— TASK DETAILS —
Transcribe, word for word and without additions, each line below from the one containing "enterFault_is e _ _" through the one containing "else 59) true).interruptDrives", both ends included.

Saved entries:
BEGIN

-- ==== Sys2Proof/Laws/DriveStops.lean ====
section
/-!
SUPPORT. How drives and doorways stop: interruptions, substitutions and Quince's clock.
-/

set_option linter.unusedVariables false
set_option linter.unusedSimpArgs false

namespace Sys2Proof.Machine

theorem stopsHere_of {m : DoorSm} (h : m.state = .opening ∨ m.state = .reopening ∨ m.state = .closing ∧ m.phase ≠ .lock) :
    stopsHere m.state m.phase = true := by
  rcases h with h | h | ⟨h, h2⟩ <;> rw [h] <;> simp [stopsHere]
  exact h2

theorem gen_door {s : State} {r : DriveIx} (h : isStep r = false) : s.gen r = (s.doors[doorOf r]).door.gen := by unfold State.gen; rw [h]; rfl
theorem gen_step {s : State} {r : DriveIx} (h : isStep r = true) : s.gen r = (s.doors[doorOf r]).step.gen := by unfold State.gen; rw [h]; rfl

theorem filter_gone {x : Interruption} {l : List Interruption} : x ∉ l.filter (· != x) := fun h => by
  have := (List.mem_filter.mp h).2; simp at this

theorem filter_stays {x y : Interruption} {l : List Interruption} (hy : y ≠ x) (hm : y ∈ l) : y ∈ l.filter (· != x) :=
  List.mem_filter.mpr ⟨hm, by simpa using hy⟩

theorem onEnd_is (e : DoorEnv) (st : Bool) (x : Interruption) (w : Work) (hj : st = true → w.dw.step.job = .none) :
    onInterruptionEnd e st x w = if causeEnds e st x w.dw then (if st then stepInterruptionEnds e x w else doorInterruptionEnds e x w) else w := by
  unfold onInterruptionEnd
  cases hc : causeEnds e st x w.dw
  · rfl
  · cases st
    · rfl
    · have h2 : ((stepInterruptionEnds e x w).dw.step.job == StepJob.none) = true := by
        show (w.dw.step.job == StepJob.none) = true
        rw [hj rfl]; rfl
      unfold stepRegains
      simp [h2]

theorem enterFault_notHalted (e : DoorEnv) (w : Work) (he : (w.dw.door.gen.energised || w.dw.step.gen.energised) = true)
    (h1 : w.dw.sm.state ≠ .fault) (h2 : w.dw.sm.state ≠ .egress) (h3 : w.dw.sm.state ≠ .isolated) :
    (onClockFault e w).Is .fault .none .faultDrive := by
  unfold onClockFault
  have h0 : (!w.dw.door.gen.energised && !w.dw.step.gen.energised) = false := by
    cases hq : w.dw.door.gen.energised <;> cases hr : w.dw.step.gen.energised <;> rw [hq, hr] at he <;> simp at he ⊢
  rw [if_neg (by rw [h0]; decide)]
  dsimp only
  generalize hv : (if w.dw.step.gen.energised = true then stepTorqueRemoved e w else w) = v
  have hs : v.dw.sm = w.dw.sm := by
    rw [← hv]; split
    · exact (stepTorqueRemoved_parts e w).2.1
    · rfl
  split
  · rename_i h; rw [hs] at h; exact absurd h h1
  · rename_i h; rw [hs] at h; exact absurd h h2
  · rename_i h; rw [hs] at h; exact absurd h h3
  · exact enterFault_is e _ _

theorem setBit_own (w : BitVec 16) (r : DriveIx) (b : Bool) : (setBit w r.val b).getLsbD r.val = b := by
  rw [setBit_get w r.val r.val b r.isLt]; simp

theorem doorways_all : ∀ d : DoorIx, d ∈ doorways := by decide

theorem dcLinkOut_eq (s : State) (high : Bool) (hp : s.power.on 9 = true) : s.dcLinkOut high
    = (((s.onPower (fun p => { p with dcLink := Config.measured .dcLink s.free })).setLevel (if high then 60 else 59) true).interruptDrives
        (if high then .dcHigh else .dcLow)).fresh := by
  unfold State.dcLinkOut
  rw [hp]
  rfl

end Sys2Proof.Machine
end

END
BEGIN

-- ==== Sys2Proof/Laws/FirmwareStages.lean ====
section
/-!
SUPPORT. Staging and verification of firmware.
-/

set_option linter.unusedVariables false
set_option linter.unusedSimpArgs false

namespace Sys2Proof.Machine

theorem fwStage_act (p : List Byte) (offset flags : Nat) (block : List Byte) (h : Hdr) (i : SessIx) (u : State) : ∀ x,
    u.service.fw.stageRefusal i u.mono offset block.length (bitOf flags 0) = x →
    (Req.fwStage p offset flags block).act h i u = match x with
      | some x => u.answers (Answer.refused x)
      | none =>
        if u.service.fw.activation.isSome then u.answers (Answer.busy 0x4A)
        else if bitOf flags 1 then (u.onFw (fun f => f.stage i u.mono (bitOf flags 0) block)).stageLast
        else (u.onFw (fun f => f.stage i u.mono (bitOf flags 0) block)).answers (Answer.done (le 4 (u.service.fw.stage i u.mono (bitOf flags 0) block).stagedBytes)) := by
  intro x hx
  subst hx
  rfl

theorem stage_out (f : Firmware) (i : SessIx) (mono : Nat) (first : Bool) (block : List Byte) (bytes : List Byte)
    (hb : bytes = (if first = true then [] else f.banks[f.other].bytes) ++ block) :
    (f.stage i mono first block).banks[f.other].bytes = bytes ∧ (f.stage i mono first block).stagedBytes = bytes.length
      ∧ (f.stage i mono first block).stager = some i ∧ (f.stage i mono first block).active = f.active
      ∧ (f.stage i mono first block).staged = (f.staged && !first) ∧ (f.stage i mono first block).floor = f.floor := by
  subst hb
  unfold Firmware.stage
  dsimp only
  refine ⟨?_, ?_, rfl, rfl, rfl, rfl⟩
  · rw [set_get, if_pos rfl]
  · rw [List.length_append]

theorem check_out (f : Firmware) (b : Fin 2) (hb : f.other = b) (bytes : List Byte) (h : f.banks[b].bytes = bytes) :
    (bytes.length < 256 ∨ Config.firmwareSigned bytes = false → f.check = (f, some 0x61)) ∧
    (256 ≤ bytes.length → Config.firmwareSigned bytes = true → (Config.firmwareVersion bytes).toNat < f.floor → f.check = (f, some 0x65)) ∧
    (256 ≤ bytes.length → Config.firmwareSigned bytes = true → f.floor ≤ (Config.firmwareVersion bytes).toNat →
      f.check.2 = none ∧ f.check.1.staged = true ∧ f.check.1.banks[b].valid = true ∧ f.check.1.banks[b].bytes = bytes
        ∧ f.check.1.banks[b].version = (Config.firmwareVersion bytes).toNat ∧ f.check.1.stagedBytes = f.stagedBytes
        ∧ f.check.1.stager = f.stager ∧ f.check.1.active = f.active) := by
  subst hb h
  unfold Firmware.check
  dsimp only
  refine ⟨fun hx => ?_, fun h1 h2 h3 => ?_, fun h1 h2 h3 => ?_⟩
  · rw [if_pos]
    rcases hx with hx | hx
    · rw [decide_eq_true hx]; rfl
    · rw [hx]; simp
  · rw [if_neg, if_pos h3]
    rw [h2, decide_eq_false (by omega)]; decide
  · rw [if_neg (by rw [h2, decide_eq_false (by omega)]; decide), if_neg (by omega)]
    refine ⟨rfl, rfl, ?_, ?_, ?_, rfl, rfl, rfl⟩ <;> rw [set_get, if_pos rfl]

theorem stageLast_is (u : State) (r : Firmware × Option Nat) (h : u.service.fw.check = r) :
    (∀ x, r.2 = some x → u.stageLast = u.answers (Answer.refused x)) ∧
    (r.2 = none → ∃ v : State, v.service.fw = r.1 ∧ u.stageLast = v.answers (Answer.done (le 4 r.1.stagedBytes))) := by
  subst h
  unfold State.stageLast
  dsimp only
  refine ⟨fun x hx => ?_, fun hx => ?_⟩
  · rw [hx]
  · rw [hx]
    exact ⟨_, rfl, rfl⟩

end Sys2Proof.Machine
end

END
BEGIN

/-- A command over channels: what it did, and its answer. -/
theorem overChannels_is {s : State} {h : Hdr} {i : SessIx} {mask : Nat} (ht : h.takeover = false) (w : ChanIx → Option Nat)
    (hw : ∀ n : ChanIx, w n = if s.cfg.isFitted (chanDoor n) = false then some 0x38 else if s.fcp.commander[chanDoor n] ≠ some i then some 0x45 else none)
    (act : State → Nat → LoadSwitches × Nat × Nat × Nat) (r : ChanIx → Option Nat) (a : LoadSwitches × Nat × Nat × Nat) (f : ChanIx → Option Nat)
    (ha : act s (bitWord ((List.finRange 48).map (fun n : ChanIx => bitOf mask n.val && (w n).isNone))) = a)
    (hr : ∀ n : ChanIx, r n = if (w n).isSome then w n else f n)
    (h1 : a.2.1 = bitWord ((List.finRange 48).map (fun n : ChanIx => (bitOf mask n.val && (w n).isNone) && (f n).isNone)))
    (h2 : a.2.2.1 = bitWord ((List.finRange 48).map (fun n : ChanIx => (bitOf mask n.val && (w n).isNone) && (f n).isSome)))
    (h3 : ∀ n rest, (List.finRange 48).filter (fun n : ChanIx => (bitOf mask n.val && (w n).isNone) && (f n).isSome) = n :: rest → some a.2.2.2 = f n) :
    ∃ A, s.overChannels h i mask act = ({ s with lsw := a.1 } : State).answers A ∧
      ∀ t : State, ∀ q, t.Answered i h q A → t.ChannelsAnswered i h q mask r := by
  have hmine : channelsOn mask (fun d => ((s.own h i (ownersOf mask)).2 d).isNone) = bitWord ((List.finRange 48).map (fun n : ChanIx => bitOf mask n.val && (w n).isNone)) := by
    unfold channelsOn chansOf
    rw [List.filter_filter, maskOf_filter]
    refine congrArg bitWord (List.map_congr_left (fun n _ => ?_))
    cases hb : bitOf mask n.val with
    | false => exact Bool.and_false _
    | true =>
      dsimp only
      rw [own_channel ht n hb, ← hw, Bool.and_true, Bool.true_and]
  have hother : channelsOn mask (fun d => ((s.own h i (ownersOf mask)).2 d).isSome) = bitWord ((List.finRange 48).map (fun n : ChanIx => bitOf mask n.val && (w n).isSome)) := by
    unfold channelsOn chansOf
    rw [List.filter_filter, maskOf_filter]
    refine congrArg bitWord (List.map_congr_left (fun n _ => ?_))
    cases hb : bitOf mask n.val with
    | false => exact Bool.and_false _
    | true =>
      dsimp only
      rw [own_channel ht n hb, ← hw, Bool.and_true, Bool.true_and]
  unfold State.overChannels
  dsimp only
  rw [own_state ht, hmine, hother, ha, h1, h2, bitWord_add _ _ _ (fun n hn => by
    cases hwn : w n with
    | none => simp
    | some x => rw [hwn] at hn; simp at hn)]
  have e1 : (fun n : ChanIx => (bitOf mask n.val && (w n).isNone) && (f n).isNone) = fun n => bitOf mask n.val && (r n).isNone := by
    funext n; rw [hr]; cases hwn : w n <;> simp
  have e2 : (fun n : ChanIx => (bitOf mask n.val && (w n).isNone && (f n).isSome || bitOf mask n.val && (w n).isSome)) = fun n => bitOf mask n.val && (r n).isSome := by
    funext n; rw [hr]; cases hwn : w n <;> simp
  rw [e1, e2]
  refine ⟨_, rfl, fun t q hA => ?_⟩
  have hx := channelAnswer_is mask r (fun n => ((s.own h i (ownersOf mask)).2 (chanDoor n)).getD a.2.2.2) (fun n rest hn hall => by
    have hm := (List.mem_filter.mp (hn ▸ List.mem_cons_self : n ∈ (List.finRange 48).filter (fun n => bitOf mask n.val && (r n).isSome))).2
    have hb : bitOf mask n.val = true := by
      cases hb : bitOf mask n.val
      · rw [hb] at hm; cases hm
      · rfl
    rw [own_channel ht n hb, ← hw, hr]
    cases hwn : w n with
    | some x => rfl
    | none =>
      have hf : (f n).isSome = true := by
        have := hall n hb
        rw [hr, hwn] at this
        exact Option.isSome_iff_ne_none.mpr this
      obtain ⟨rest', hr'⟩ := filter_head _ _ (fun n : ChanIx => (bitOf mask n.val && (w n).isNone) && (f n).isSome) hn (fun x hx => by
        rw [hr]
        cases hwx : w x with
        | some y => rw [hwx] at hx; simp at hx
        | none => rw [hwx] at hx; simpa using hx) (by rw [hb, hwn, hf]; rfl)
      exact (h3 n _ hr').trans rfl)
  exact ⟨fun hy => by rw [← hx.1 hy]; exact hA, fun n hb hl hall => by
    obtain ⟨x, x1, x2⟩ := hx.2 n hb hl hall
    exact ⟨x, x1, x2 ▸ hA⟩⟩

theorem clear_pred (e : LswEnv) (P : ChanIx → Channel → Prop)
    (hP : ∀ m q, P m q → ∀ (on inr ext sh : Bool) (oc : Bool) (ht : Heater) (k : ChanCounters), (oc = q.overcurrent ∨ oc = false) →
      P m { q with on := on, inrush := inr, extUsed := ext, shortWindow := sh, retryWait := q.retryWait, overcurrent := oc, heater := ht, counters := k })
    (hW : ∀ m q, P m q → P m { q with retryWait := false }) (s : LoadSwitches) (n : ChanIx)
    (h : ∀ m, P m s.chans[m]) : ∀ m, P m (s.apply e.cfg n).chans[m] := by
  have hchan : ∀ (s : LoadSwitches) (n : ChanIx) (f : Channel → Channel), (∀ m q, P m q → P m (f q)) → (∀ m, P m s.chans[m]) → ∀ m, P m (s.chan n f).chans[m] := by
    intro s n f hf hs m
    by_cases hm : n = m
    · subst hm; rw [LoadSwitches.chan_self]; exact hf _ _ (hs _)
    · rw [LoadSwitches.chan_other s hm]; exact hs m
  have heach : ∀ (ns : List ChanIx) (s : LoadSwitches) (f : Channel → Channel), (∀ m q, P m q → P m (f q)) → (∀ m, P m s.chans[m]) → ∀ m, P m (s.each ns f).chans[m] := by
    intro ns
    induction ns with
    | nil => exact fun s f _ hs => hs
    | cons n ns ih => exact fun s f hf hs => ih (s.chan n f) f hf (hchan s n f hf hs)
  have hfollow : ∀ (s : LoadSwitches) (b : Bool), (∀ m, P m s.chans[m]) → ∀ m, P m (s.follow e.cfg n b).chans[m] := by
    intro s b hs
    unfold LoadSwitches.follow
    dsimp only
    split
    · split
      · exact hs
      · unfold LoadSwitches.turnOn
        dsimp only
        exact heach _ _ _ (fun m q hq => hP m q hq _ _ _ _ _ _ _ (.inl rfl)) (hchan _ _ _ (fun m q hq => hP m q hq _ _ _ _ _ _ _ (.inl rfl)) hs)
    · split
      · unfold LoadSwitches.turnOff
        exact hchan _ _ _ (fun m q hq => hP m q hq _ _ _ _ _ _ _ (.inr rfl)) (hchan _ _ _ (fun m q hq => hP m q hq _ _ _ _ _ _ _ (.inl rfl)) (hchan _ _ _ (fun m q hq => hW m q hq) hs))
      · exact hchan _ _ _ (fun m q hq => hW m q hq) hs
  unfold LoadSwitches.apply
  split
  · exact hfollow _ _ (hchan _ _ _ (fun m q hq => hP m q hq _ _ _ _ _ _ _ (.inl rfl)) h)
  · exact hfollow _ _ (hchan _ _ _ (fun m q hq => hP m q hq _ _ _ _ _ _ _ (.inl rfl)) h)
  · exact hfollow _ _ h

END

— TASK OUTPUT —
  · exact enterFault_is e _ _

theorem setBit_own (w : BitVec 16) (r : DriveIx) (b : Bool) : (setBit w r.val b).getLsbD r.val = b := by
  rw [setBit_get w r.val r.val b r.isLt]; simp

theorem doorways_all : ∀ d : DoorIx, d ∈ doorways := by decide

theorem dcLinkOut_eq (s : State) (high : Bool) (hp : s.power.on 9 = true) : s.dcLinkOut high
    = (((s.onPower (fun p => { p with dcLink := Config.measured .dcLink s.free })).setLevel (if high then 60 else 59) true).interruptDrives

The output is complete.